- PROBLEM TO SOLVE: Go through the data and copy every line in which "else" appears.

|---|

-- ==== Sys2Proof/Machine/Branch.lean ====
section
/-! DEFINITION. Jumps and branches (44_jump_branch.md). -/

namespace Sys2Proof.Machine

/-- A jump to `target`, after the link register, if any, has been written (R300, R305). -/
def jump (target : Word) (link : State → State) (s : State) : Result :=
  if s.inDelaySlot then .refused .transferInDelaySlot else .next ((link s).transfer target)

/-- A branch (R300, R301, R305). -/
def branch (taken : Bool) (off : Imm16) (s : State) : Result :=
  if s.inDelaySlot then .refused .transferInDelaySlot
  else .next (if taken then s.transfer (branchTarget s.pc off) else s.fallThrough)

/-- A branch-likely (R304). -/
def branchLikely (taken : Bool) (off : Imm16) (s : State) : Result :=
  if s.inDelaySlot then .refused .transferInDelaySlot
  else .next (if taken then s.transfer (branchTarget s.pc off) else s.nullify)

/-- The link of an and-link branch: r31 receives A + 8 when the branch is taken and, when it is not, either that or its old
value, freely (R320, D24). -/
def State.branchLink (s : State) (taken : Bool) : State :=
  (s.setReg 31 (if taken || s.freeBit then linkValue s.pc else s.reg 31)).drawn (if taken then 0 else 1)

/-- J (R310). -/
def execJ (target : BitVec 26) (s : State) : Result := jump (jumpTarget s.pc target) id s

/-- JAL (R311). -/
def execJal (target : BitVec 26) (s : State) : Result :=
  jump (jumpTarget s.pc target) (fun t => t.setReg 31 (linkValue t.pc)) s

/-- JR (R312). -/
def execJr (rs : Reg) (s : State) : Result := jump (s.reg rs) id s

/-- JALR (R313): the target is read before the link is written (D23). -/
def execJalr (rs rd : Reg) (s : State) : Result := jump (s.reg rs) (fun t => t.setReg rd (linkValue t.pc)) s

/-- BEQ (R314). -/
def execBeq (rs rt : Reg) (off : Imm16) (s : State) : Result := branch (s.reg rs == s.reg rt) off s

/-- BNE (R315). -/
def execBne (rs rt : Reg) (off : Imm16) (s : State) : Result := branch (s.reg rs != s.reg rt) off s

/-- BLEZ (R316). -/
def execBlez (rs : Reg) (off : Imm16) (s : State) : Result := branch (!isPositive (s.reg rs)) off s

/-- BGTZ (R317). -/
def execBgtz (rs : Reg) (off : Imm16) (s : State) : Result := branch (isPositive (s.reg rs)) off s

/-- BLTZ (R318). -/
def execBltz (rs : Reg) (off : Imm16) (s : State) : Result := branch (isNegative (s.reg rs)) off s

/-- BGEZ (R319). -/
def execBgez (rs : Reg) (off : Imm16) (s : State) : Result := branch (!isNegative (s.reg rs)) off s

/-- BLTZAL (R320). -/
def execBltzal (rs : Reg) (off : Imm16) (s : State) : Result :=
  branch (isNegative (s.reg rs)) off (s.branchLink (isNegative (s.reg rs)))

/-- BGEZAL (R321). -/
def execBgezal (rs : Reg) (off : Imm16) (s : State) : Result :=
  branch (!isNegative (s.reg rs)) off (s.branchLink (!isNegative (s.reg rs)))

/-- BEQL (R322). -/
def execBeql (rs rt : Reg) (off : Imm16) (s : State) : Result := branchLikely (s.reg rs == s.reg rt) off s

/-- BNEL (R323). -/
def execBnel (rs rt : Reg) (off : Imm16) (s : State) : Result := branchLikely (s.reg rs != s.reg rt) off s

/-- BLEZL (R324). -/
def execBlezl (rs : Reg) (off : Imm16) (s : State) : Result := branchLikely (!isPositive (s.reg rs)) off s

/-- BGTZL (R325). -/
def execBgtzl (rs : Reg) (off : Imm16) (s : State) : Result := branchLikely (isPositive (s.reg rs)) off s

/-- BLTZL (R326). -/
def execBltzl (rs : Reg) (off : Imm16) (s : State) : Result := branchLikely (isNegative (s.reg rs)) off s

/-- BGEZL (R327). -/
def execBgezl (rs : Reg) (off : Imm16) (s : State) : Result := branchLikely (!isNegative (s.reg rs)) off s

/-- BLTZALL (R328). -/
def execBltzall (rs : Reg) (off : Imm16) (s : State) : Result :=
  branchLikely (isNegative (s.reg rs)) off (s.branchLink (isNegative (s.reg rs)))

/-- BGEZALL (R329). -/
def execBgezall (rs : Reg) (off : Imm16) (s : State) : Result :=
  branchLikely (!isNegative (s.reg rs)) off (s.branchLink (!isNegative (s.reg rs)))

end Sys2Proof.Machine
end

|---|

- THE ANSWER:
  if s.inDelaySlot then .refused .transferInDelaySlot else .next ((link s).transfer target)
  else .next (if taken then s.transfer (branchTarget s.pc off) else s.fallThrough)
  else .next (if taken then s.transfer (branchTarget s.pc off) else s.nullify)
  (s.setReg 31 (if taken || s.freeBit then linkValue s.pc else s.reg 31)).drawn (if taken then 0 else 1)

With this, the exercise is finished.